Millikin’s Right to a Vaccine Mandate

August 27, 2021

On Tuesday, August 23, the FDA approved the Pfizer vaccine, making it the first Covid-19 vaccine to be approved and FDA tested. And as of this morning, due to a state-wide mandate, Millikin has mandated the vaccine. Mandating the vaccine will help to ensure the campus is not a super spreader and furthermore prevent us from going remote for an unknown period of time. It is within Millikin’s power to do this, and Millikin’s right. 

In 1905, the Supreme Court decided in Jacobson v. Massachusetts that the state of Massachusetts can use their power to enforce the smallpox vaccine. Millikin enforcing a vaccine mandate for students on campus is constitutional, and they wouldn’t be the first school to enforce this mandate.

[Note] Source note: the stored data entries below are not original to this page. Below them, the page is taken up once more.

/-- The slot that an image describes (R304): TRAPPED; its task, deferred causes and answers stay its own. -/
def Slot.load (x : Slot) (l : List Byte) (lace : LaceSt) : Slot :=
  let lc := fun (o : Nat) =>
    (⟨(imgW l o).extractLsb' 0 32, (imgW l o).extractLsb' 32 32, imgW l (o + 8), imgW l (o + 16)⟩ : LoopCtr)
  { x with
    r := { g := Vector.ofFn fun i : Fin 32 => if i = 0 then 0 else imgW l (8 * i.val)
           c := Vector.ofFn fun i : Fin 8 => imgW l (0x100 + 8 * i.val)
           pres := (imgW l 0x140).extractLsb' 0 8
           v := Vector.ofFn fun i : Fin 16 => BitVec.ofNat 512 (leBytes ((l.drop (0x200 + 80 * i.val)).take 64))
           hdr := Vector.ofFn fun i : Fin 16 => BitVec.ofNat 128 (leBytes ((l.drop (0x240 + 80 * i.val)).take 16))
           p := Vector.ofFn fun i : Fin 8 => if i = 0 then 0 else BitVec.ofNat 16 (leBytes ((l.drop (0x1F0 + 2 * i.val)).take 2))
           lc := Vector.ofFn fun i : Fin 2 => lc (0x190 + 24 * i.val)
           gm := Vector.ofFn fun i : Fin 4 => imgW l (0x1C0 + 8 * i.val)
           flags := (imgW l 0x188).extractLsb' 0 8 }
    t := { tpc := imgW l 0x148, tst := imgW l 0x150 &&& 0x20D3#64, tcause := imgW l 0x158, taddr := imgW l 0x160,
           tvec := imgW l 0x168, tsel := imgW l 0x170, sbase := imgW l 0x178, slim := imgW l 0x180, xinfo := x.t.xinfo }
    st := .trapped, wait := .none, ev := (imgW l 0x140).getLsbD 8, watch := x.watch.load (imgW l 0x140), lace := lace,
    grant := none, reply := none, asked := false, slept := none }

/-- CTXSV waits for the slot's commands, loads and vector operations (R304, R192); a load that has come back bad has
returned. -/
def Core.slotBusy (c : Core) (sl : Fin 4) : Bool :=
  (c.unit.runs.any fun r => r.slot == sl) || (c.unit.feeds.toList.any fun q => q.any fun f => f.slot == sl && !f.told) ||
  (c.unit.scans.any fun r => r.slot == sl) || (c.parked.any fun e => e.1 == sl) || (c.vops.any fun o => o.slot == sl) ||
  (c.gaccs.any fun a => a.slot == sl && (a.kind == .load || a.kind == .amog) && a.bad == 0)

/-- CTXLD waits for what would still write the registers that it loads (R192): vector operations, and loads of the slot
(DEDUCED, entry 87). -/
def Core.writing (c : Core) (sl : Fin 4) : Bool :=
  (c.vops.any fun o => o.slot == sl) || (c.gaccs.any fun a => a.slot == sl && a.dest.isSome && a.bad == 0)

/-- CTXSV at its target (R304): the image goes to the issuer's memory. -/
def accCtxsv (k : CoreId) (sl : Fin 4) (tsel a : Word) (tk : CoreId) (tsl : Fin 4) (s : State) : SysRes :=
  if (s.slot tk tsl).st != .trapped then .trap 0x09 tsel
  else if (s.core tk).slotBusy tsl || !s.ownDone k sl then .later
  else match s.sysWrite k sl a 32 ((s.slot tk tsl).image noRecords) with
    | .error e => e.res
    | .ok s => .ok s 0

/-- The commands of an image's records are kept for the slot until it next issues (R304). -/
def State.loadCmds (s : State) (k : CoreId) (sl : Fin 4) (l : List Byte) : State :=
  if !(imgW l 0x700).getLsbD 63 then s
  else match s.records.find? fun e => e.1 == (l.drop 0x708).take 240 with
    | none => s
    | some e => s.modCore k fun c => { c with parked := c.parked ++ [(sl, e.2)] }

/-- CTXLD at its target (R304, R293, R360). A core that no launch holds becomes held by the launch of the task that comes to it,
as at a move (R359; DEDUCED, entry 87). -/
def accCtxld (k : CoreId) (sl : Fin 4) (lvl : BitVec 2) (tsel a hd : Word) (tk : CoreId) (tsl : Fin 4) (s : State) : SysRes :=
  let x := s.slot tk tsl
  let id := (s.core tk).regs.nextid
  let g : Word := 0#1 ++ id.extractLsb' 0 63
  if x.st != .trapped && x.st != .empty then .trap 0x09 tsel
  else if x.st == .empty && (!id.getLsbD 63 || (match s.findTask g with | some t => s.partOf t.1 == s.partOf k | none => false)) then
    .trap 0x09 tsel
  else if (s.core tk).writing tsl || !s.ownDone k sl then .later
  else match s.sysRead k sl a 64 32 with
    | .error e => e.res
    | .ok l =>
      let st := imgW l 0x150
      if imageBad s tk l then .trap 0x09 a
      else if lvl < st.extractLsb' 0 2 ∨ (lvl.toNat < 2 ∧ st.getLsbD 4 ≠ x.t.tst.getLsbD 4) then .trap 0x04 hd
      else
        let lace := laceOfImage s tk x.lace l
        let s := s.modSlot tk tsl fun x => x.load l lace
        let s := if !(imgW l 0x140).getLsbD 12 then
            { s with watches := s.watches.filter fun w => !(w.core == tk && w.slot == tsl) } else s
        let s := if x.st == .empty then
            let t := (s.modSlot tk tsl fun x => { x with gtid := g }).modCoreRegs tk fun r =>
              { r with nextid := 0#1 ++ r.nextid.extractLsb' 0 63 }
            t.modCore tk fun c => { c with held := match c.held with | some h => some h | none => s.launchOf tk g }
          else s
        .ok (s.loadCmds tk tsl l) 0

/-- CTXSV retires when its writes are performed (R304); those to another module are on their way until then. -/
def ctxsvDone (s : State) : Act := if s.ownDone s.cur.core s.cur.slot then .ok s else .wait .fence id

/-- CTXSV (R304). -/
def execCtxsv (x : G1) (s : State) : Host.Outcome State Fault Refusal :=
  issue (mkForm x.q 29 [x.a] [] [] 1)
    (fun s => match s.selected with
      | none => .trap 0x09 s.me.t.tsel
      | some (tk, tsl) =>
        let acc := accCtxsv s.cur.core s.cur.slot s.me.t.tsel (s.rd x.a) tk tsl
        if s.me.reply.isSome && tk == s.cur.core then ctxsvDone s
        else sysAddr (s.rd x.a) 64 (viaTarget s (.ctxsv x) tk (s.rd x.a) 0 acc (fun t _ =>
          if tk = s.cur.core ∧ t.ownDone s.cur.core s.cur.slot = false then
            .wait .fence fun s => match acc s with
              | .ok u _ => u.modMe fun x => { x with reply := some .fenced }
              | _ => s
          else ctxsvDone t) 1)) s

/-- CTXLD (R304). -/
def execCtxld (x : G1) (s : State) : Host.Outcome State Fault Refusal :=
  issue (mkForm x.q 29 [x.a] [] [] 1)
    (fun s => match s.selected with
      | none => .trap 0x09 s.me.t.tsel
      | some (tk, tsl) => sysAddr (s.rd x.a) 64
          (viaTarget s (.ctxld x) tk (s.rd x.a) s.headWord
            (accCtxld s.cur.core s.cur.slot (lvlOf s.me) s.me.t.tsel (s.rd x.a) s.headWord tk tsl) (fun s _ => .ok s) 0)) s

/-! ### SRAMCLR, code frames -/

/-- Granules that SRAMCLR has cleared so far, held with the slot. -/
def Slot.progress (x : Slot) : Nat := match x.reply with | some (.value v) => v.toNat | _ => 0

/-- SRAMCLR (R304): one granule at a time, in ascending order, each as one access; it retires with the last. Taken again from
its start where a trap ends it before. -/
def sramclrAct (a b : Word) (s : State) : Act :=
  let n := b.toNat
  if !isLocal a then .trap 0x0A a
  else if !aligned a 16 || n % 16 != 0 || decide (65536 < offOf a + n) then .trap 0x07 a
  else
    let i := s.me.progress
    let clear := fun (s : State) =>
      (s.sramPut s.cur.core (offOf a + 16 * i) 16 0 (some s.cur.slot)).setFull s.cur.core (offOf a / 16 + i) 1 false
    if n ≤ 16 * i then .ok s
    else if n ≤ 16 * (i + 1) then .ok (clear s)
    else .again fun s => (clear s).modMe fun x => { x with reply := some (.value (BitVec.ofNat 64 (i + 1))) }

/-- SRAMCLR (R304). -/
def execSramclr (x : G2) (s : State) : Host.Outcome State Fault Refusal :=
  issue (mkForm x.q 29 [x.a, x.b] [] [] 1) (fun s => sramclrAct (s.rd x.a) (s.rd x.b) s) s

/-- The 32 lines of a code block at a DPA. -/
def State.codeLines (s : State) (d : Nat) : Vector Line 32 :=
  Vector.ofFn fun i : Fin 32 => BitVec.ofNat 512 (s.homeLE (d + 64 * i.val) 64)

/-- A frame loaded on a core in one access (R21, R304), its lines charged (R344). -/
def State.putFrame (s : State) (k : CoreId) (sl : Fin 4) (n : Fin 16) (va : Word) (ls : Vector Line 32) : State :=
  (s.modMem k fun m => { m with frames := m.frames.set n ⟨some (va.extractLsb' 11 49), ls, lvlOf (s.slot k sl) == 0⟩ }).charge k sl 30 32

/-- FRMLD at its target (R304, R315, R322, R327): translated for the selected slot's VF and level. -/
def accFrmld (a : Word) (n : Fin 16) (tk : CoreId) (tsl : Fin 4) (s : State) : SysRes :=
  match s.translateFor tk tsl a 6 false with
  | .error f => .fault f
  | .ok d => .ok (s.putFrame tk tsl n a (s.codeLines d)) 0

/-- Frame number of a form. -/
def frameNo (w : Word) : Fin 16 := (w.extractLsb' 0 4).toFin

/-- FRMLD (R304). -/
def execFrmld (x : FrmldF) (s : State) : Host.Outcome State Fault Refusal :=
  issue (mkForm x.q 29 (x.a :: r16Ops x.n) [] [] 1)
    (fun s => match s.selected with
      | none => .trap 0x09 s.me.t.tsel
      | some (tk, tsl) => globalCheck (s.rd x.a) 2048
          (viaTarget s (.frmld x) tk (s.rd x.a) (s.r16 x.n) (accFrmld (s.rd x.a) (frameNo (s.r16 x.n)) tk tsl)
            (fun s _ => .ok s))) s

/-- FRMINV at its target (R304). -/
def accFrminv (n : Fin 16) (tk : CoreId) (s : State) : SysRes :=
  .ok (s.modMem tk fun m => { m with frames := m.frames.set n { m.frames[n] with tag := none } }) 0

/-- FRMINV (R304). -/
def execFrminv (x : FrminvF) (s : State) : Host.Outcome State Fault Refusal :=
  issue (mkForm x.q 29 (r16Ops x.n) [] [] 1)
    (fun s => match s.selected with
      | none => .trap 0x09 s.me.t.tsel
      | some (tk, _) => viaTarget s (.frminv x) tk (s.r16 x.n) 0 (accFrminv (frameNo (s.r16 x.n)) tk) fun s _ => .ok s) s

/-! ### GRPSET (R304, R87, R88) -/

/-- The member list at a global address, translated for a VF of a partition: N words of 32 bits. -/
def State.readMembers (s : State) (p vf a : Nat) : Nat → Option (List Nat)
  | 0 => some []
  | n + 1 =>
    match s.translateNow p vf (BitVec.ofNat 64 a) 0 false false with
    | .error _ => none
    | .ok (d, _) => (s.readMembers p vf (a + 4) n).map fun l => s.homeLE d 4 :: l

/-- The members of an entry: with MLIST zero and N the rank count, every rank (R335). -/
def State.entryMembers (s : State) (p vf ranks : Nat) (e : BitVec 192) : Option (List Nat) :=
  if geList e = 0 ∧ geN e = ranks then some (List.range ranks)
  else s.readMembers p vf (geList e) (min (geN e) (ranks + 1))

/-- Ranks of a resident launch. -/
def State.launchRanks (s : State) (p vf launch : Nat) : Option Nat :=
  ((s.part p).launches.find? fun l => l.vf == vf && l.num == launch).map fun l => l.img.w * l.img.h * l.img.s

/-- The entry that GRPSET writes, when it is accepted (R87, R88): an open round keeps all but V = 0 out. -/
def State.grpAccept (s : State) (p g : Nat) (vf : Nat) (e : BitVec 192) : Option Group :=
  let old := s.group p g
  if !geV e then some { Group.unset with entry := geClear e }
  else if geV old.entry && !(old.incl.isEmpty && old.early.isEmpty) then none
  else if !(s.part p).fields.contains (geHome e) then none
  else match s.launchRanks p vf (geLaunch e) with
    | none => none
    | some n => match s.entryMembers p vf n e with
      | none => none
      | some ms => if geOk e ms n then some (newGroup e ms) else none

Indiana University is mandating their students to get the Covid vaccine or face the consequences. Some students were outraged at this right the University has and attempted to take it up to the Supreme Court and argue that the university enforcing the Covid vaccine goes against their constitutional rights. This case was shot down by Justice Amy Coney Barrett, who didn’t even take the case into consideration, proving that a university can legally mandate the vaccine for its students.

I would understand the fear of possibly being forced to get a vaccine that is not government approved, but now that the Pfizer vaccine has been approved by the FDA, the fears should be subsided and if you have already met the required vaccines Millikin mandates–that are approved by the FDA–why should the Covid vaccine be any different? I do understand the limitation put on some who cannot be vaccinated, as Millikin does as well.

We as students are mandated to show proof of vaccination for differing diseases (i.e. mumps, tetanus, measles) and within those requirements there is also a list of reasons as to why someone wouldn’t be vaccinated. If you are older than 63, have a medical condition, or a vaccine would go against your religious beliefs, you are not mandated to show proof of those vaccines. Not everyone fits in that list, but if you do you must show proof of how a vaccine will not be compliant with your physical/mental health.

The Covid-19 vaccine should not be any different. That is why along with the vaccination mandate, Millikin has provided an alternative safeguard for those who cannot be vaccinated or for those refuse the vaccine, the alternative being a mandatory weekly Covid-19 test from the on-campus testing sight. Regardless, Millikin is strongly encouraging students and faculty to get the vaccine, as they should, and have even added an additional vaccination clinic on September 3rd from 10:00 a.m. to 1:00 p.m. in the University Commons.